→ About this exercise: The answer must consist of every line from the data that holds the string "hrun".

→ The input:
----

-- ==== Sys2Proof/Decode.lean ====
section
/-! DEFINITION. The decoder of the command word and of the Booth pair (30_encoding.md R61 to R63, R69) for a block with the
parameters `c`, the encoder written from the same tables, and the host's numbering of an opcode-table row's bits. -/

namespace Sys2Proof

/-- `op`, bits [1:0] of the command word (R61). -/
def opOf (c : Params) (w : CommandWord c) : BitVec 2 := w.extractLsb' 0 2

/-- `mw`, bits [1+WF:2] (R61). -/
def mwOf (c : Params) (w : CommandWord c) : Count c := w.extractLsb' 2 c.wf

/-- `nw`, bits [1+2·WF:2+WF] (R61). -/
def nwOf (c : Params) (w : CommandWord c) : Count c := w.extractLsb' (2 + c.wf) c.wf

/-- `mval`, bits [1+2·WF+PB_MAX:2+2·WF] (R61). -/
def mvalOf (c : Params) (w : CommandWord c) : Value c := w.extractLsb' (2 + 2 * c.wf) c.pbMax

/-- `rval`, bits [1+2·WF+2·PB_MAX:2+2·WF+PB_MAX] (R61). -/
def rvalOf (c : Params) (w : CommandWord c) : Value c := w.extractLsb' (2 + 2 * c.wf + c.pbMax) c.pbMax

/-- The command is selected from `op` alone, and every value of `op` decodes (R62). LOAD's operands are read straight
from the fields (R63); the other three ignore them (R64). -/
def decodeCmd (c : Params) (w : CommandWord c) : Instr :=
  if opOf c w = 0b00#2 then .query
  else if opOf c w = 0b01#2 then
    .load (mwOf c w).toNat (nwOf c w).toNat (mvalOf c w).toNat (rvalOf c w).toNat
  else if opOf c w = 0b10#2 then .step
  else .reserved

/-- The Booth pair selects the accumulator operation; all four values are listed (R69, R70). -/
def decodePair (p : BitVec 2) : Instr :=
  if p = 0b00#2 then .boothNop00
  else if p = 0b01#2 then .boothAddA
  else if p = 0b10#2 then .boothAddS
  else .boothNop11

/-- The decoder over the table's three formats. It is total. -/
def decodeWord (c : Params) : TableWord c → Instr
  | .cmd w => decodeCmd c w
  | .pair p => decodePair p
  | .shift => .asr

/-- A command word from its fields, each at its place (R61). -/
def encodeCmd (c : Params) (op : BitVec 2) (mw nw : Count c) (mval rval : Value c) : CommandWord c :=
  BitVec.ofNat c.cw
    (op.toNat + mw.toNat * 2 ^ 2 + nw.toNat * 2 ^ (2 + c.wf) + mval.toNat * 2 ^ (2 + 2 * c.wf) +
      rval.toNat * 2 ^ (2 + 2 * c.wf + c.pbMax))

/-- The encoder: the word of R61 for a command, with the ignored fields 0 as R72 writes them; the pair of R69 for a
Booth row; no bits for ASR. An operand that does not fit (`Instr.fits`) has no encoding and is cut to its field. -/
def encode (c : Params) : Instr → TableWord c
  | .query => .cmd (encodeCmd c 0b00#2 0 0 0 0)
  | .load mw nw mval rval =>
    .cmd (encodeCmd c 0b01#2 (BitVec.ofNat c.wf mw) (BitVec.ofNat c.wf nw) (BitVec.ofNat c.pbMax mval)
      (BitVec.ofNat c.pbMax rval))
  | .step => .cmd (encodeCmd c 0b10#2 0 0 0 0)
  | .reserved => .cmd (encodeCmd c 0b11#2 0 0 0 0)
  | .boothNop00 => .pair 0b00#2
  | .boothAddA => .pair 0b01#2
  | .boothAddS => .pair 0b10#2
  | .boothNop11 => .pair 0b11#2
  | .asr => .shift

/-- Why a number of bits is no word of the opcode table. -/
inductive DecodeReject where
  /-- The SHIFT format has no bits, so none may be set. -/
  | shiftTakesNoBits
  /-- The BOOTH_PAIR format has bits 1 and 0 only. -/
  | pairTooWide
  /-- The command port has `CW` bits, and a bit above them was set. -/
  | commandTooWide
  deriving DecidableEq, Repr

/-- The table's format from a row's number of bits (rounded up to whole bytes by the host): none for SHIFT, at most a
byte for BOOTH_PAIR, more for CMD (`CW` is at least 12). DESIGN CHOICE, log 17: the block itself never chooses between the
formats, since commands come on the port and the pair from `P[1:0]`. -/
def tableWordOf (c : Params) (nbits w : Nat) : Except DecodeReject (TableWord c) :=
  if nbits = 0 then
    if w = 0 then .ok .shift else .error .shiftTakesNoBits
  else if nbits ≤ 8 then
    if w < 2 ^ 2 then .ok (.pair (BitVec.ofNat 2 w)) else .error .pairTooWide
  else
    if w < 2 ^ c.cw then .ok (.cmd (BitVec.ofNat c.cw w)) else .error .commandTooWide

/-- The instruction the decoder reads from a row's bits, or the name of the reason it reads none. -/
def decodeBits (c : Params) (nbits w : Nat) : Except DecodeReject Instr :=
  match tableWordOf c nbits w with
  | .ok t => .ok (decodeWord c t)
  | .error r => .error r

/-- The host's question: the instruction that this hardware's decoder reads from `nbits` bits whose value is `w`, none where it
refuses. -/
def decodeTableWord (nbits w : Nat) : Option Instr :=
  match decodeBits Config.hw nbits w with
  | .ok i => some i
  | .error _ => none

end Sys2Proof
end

----

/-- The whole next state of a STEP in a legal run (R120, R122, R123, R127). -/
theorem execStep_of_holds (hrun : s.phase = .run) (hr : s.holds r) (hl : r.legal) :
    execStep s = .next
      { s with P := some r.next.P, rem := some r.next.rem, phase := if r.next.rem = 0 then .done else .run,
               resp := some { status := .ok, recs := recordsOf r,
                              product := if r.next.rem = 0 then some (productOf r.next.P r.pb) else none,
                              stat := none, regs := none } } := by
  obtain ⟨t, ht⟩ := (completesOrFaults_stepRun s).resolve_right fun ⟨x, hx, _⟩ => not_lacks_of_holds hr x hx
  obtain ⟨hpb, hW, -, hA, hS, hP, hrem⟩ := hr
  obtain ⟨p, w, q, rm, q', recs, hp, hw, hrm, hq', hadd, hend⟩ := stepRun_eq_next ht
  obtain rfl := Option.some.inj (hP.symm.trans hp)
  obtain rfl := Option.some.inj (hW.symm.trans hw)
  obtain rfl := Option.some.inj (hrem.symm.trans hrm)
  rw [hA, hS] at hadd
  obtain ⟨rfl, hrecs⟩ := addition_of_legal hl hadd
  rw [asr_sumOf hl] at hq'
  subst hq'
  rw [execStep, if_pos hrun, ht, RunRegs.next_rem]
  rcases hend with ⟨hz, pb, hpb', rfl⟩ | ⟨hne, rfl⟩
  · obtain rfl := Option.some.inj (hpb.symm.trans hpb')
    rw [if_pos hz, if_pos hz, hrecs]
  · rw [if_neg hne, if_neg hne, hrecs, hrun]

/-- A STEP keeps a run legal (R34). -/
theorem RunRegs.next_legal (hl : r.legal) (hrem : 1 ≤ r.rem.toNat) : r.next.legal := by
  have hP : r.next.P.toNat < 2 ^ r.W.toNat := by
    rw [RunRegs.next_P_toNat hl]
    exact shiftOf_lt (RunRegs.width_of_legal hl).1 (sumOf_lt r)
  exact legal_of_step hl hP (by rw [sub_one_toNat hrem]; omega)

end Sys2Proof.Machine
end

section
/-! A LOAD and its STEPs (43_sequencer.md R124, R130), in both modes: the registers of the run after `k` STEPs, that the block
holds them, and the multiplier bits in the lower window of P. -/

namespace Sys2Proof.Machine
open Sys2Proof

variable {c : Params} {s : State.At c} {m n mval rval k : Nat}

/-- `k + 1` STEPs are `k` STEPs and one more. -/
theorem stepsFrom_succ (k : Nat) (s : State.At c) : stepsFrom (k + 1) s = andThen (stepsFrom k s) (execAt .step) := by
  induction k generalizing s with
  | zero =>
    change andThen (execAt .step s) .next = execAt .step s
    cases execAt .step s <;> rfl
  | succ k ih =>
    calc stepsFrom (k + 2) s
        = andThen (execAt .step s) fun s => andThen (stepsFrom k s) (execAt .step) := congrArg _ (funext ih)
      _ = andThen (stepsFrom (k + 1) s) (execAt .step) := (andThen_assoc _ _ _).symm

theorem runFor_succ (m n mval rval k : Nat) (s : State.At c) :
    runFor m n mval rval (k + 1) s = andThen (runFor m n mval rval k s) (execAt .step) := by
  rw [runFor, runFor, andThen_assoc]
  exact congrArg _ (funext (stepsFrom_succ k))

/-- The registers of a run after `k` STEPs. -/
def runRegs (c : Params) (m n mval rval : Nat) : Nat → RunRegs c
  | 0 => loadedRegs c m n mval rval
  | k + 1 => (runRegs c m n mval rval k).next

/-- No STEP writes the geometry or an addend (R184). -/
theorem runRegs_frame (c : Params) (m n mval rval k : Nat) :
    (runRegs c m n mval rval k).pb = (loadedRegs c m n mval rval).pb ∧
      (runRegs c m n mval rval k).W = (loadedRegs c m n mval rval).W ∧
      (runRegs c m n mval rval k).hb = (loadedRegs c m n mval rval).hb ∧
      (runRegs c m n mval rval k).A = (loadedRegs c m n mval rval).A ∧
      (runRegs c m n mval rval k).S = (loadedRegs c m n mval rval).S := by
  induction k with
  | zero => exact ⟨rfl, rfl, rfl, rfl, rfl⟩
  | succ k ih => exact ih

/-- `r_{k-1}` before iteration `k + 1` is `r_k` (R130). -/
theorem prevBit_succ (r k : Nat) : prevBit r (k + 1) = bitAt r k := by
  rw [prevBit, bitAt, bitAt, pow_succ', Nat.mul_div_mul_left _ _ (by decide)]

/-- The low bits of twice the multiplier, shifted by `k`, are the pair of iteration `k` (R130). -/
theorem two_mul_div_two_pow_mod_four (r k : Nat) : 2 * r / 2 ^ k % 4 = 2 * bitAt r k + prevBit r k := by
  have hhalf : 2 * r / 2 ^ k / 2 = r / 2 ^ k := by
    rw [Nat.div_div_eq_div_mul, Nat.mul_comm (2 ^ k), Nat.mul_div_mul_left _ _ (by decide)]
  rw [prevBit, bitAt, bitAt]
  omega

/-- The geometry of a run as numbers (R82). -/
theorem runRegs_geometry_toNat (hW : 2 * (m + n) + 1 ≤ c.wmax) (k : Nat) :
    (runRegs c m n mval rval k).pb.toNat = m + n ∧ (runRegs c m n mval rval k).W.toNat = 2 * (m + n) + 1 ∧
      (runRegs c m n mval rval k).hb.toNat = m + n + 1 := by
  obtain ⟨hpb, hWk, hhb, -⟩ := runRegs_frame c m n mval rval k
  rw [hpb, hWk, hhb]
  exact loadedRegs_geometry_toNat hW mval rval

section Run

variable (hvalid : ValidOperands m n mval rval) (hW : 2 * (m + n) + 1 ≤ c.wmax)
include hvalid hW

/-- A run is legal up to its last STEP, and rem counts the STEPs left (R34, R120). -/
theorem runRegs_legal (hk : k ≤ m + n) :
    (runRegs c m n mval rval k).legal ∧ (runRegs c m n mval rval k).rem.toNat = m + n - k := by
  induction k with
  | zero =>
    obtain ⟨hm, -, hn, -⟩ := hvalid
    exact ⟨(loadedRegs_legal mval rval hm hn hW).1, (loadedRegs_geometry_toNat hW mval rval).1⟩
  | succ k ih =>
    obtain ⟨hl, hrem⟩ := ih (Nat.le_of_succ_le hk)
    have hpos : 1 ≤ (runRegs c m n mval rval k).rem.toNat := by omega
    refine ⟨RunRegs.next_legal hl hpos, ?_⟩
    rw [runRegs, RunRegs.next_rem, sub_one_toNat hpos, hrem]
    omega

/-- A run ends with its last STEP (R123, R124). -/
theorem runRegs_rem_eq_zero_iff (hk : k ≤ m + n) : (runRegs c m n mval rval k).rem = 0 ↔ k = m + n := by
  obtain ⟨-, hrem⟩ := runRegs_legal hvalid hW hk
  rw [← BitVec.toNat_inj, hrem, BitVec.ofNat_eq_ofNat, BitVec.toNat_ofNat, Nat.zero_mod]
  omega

----

→ Problem solution:
theorem execStep_of_holds (hrun : s.phase = .run) (hr : s.holds r) (hl : r.legal) :
  rw [execStep, if_pos hrun, ht, RunRegs.next_rem]
  · rw [if_neg hne, if_neg hne, hrecs, hrun]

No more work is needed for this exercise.